Charmstones have the power to fascinate and to inspire when we see them in pictures or enshrined in glass cases; we may even have one sitting on the mantelpiece! We understand them as reflections of folk belief or part of a transcendental or even supernatural world. In Scotland, in common with most world communities, we have a rich legacy of charms and amulets existing in many forms throughout our history and guessed at in our prehistory. What does this mean while medicine was as much faith as understanding? Or how can we better understand Saint Columba when he picked up his miraculous stone from the bed of the River Ness? Was this charismatic figure of our earliest history ‘saint’ or ‘seer’? This is the material culture of a supposed ‘otherworld’, offering daily protection from disease and death and tangible evidence of how people faced a pandemic.
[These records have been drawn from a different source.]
-- ==== Sys2Proof/Machine/Time.lean ====
section
/-! DEFINITION. The timebase (9.1): REFERENCE_CLOCK_PERIOD, TIMEBASE_TICK, LEASE_EXPIRY, COALESCING_TIMER_EXPIRY. -/

namespace Sys2Proof.Machine

/-- Whether a lock's lease expires at the next tick (R124). -/
def Lock.expiresNext (l : Lock) : Bool := l.counter == some 1

/-- Whether a coalescing timer expires at the next tick (R142). -/
def Timer.expiresNext (t : Timer) : Bool := t == .running 1

/-- Whether a timer is RUNNING. -/
def Timer.isRunning : Timer → Bool
  | .running _ => true
  | .stopped => false
  | .expired => false

/-- Whether the order of a lease's expiry and the ticks of a port's timer can show: the timer runs, or a batch that the expiry makes due would set it running (R141; log 8). -/
def PortRec.timerRaces (r : PortRec) : Bool := r.timer.isRunning || r.tickInterval != 0

/-- Whether it can show which consumer a tick reaches first: a lease expires, and some port's timer runs or may be set running by a batch, be it STOPPED or EXPIRED before (log 8). -/
def State.tickRaces (s : State) : Bool :=
  allLocks.any (fun n => (s.lock n).expiresNext) && allPorts.any fun p => (s.port p).timerRaces

/-- In an order of the consumers of a tick: whether port p's coalescing timer takes the tick before the lock unit does (log 8). -/
def timerFirst (order : Nat) (p : Port) : Bool := order.testBit (2 * p.val)

/-- In an order of the consumers of a tick: whether port p's transmitter chooses between the lock unit and port p's timer (log 8). -/
def reportsBetween (order : Nat) (p : Port) : Bool := order.testBit (2 * p.val + 1)

/-- A tick at its consumers in a given order: the timers that come first, the lock unit, the other timers, and between the lock unit and a port's timer the port's reporting unit, where the order has it act (R174; log 8). -/
def State.tickInOrder (s : State) (order : Nat) : State :=
  ((((s.timersTickOf (timerFirst order)).reportOf (reportsBetween order)).leaseTick).reportOf (reportsBetween order)).timersTickOf
    fun p => !timerFirst order p

/-- A tick at the lock unit and at each port's timer, in the order among these nine that the spec leaves open (R174; log 8). -/
def State.deliverTick (s : State) : State :=
  if s.tickRaces then s.drawPick.2.tickInOrder s.drawPick.1 else s.leaseTick.timersTick

/-- Whether the next period of the reference clock ends with a tick: the prescaler count stands at D (R174). -/
def State.tickDue (s : State) : Bool := decide (s.divide.toNat ≤ s.prescaler.toNat)

/-- The period that ends with a tick: the count returns to 0; during a device reset no consumer takes the tick (R174, R186). -/
def State.tick (s : State) : State :=
  let t : State := { s with prescaler := 0 }
  if t.draining then t else t.deliverTick

/-- One period of the reference clock (R174). -/
def State.clockPeriod (s : State) : State := if s.tickDue then s.tick else { s with prescaler := s.prescaler + 1 }

/-- REFERENCE_CLOCK_PERIOD (R174). -/
def execReferenceClockPeriod (s : State) : Host.Outcome State Fault Refusal := s.event State.clockPeriod

/-- TIMEBASE_TICK (R174): the period that ends with a tick; where the next period does not, there is no such event (logs 2 and 9). -/
def execTimebaseTick (s : State) : Host.Outcome State Fault Refusal := s.event fun s => if s.tickDue then s.tick else s

/-- Whether the next period ends with a tick that its consumers take: during a device reset they take none, and nothing expires (R132, R174, R186; log 2). -/
def State.tickTaken (s : State) : Bool := s.tickDue && !s.draining

/-- LEASE_EXPIRY of lock n (R124): the tick that brings its lease counter to 0, whole (log 9); no such event during a device reset (log 2). -/
def execLeaseExpiry (n : LockId) (s : State) : Host.Outcome State Fault Refusal :=
  s.event fun s => if s.tickTaken && (s.lock n).expiresNext then s.tick else s

/-- COALESCING_TIMER_EXPIRY of port p (R142): the tick that brings its timer to 0, whole (log 9); no such event during a device reset (log 2). -/
def execCoalescingTimerExpiry (p : Port) (s : State) : Host.Outcome State Fault Refusal :=
  s.event fun s => if s.tickTaken && (s.port p).timer.expiresNext then s.tick else s

end Sys2Proof.Machine
end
As the stuff of museum displays, charms and amulets become disassociated from their lifescapes context and, more importantly, from language and belief systems that are still part of our daily experience.

Speaker Bio

Professor Hugh Cheape has devised and teaches a postgraduate programme, MSc Cultar Dùthchasach agus Eachdraidh na Gàidhealtachd (‘Material Culture and Gàidhealtachd History’), at Sabhal Mòr Ostaig, the National Centre for Gaelic Language and Culture. He holds a Research Chair in the University of the Highlands and Islands. The MSc has grown out of his curatorial and ethnological work during a career in the National Museums of Scotland. He has published widely in the subject fields of ethnology and musicology, including studies in Scottish agricultural history, vernacular architecture, piping, tartans and dye analysis, pottery, charms and amulets and talismanic belief.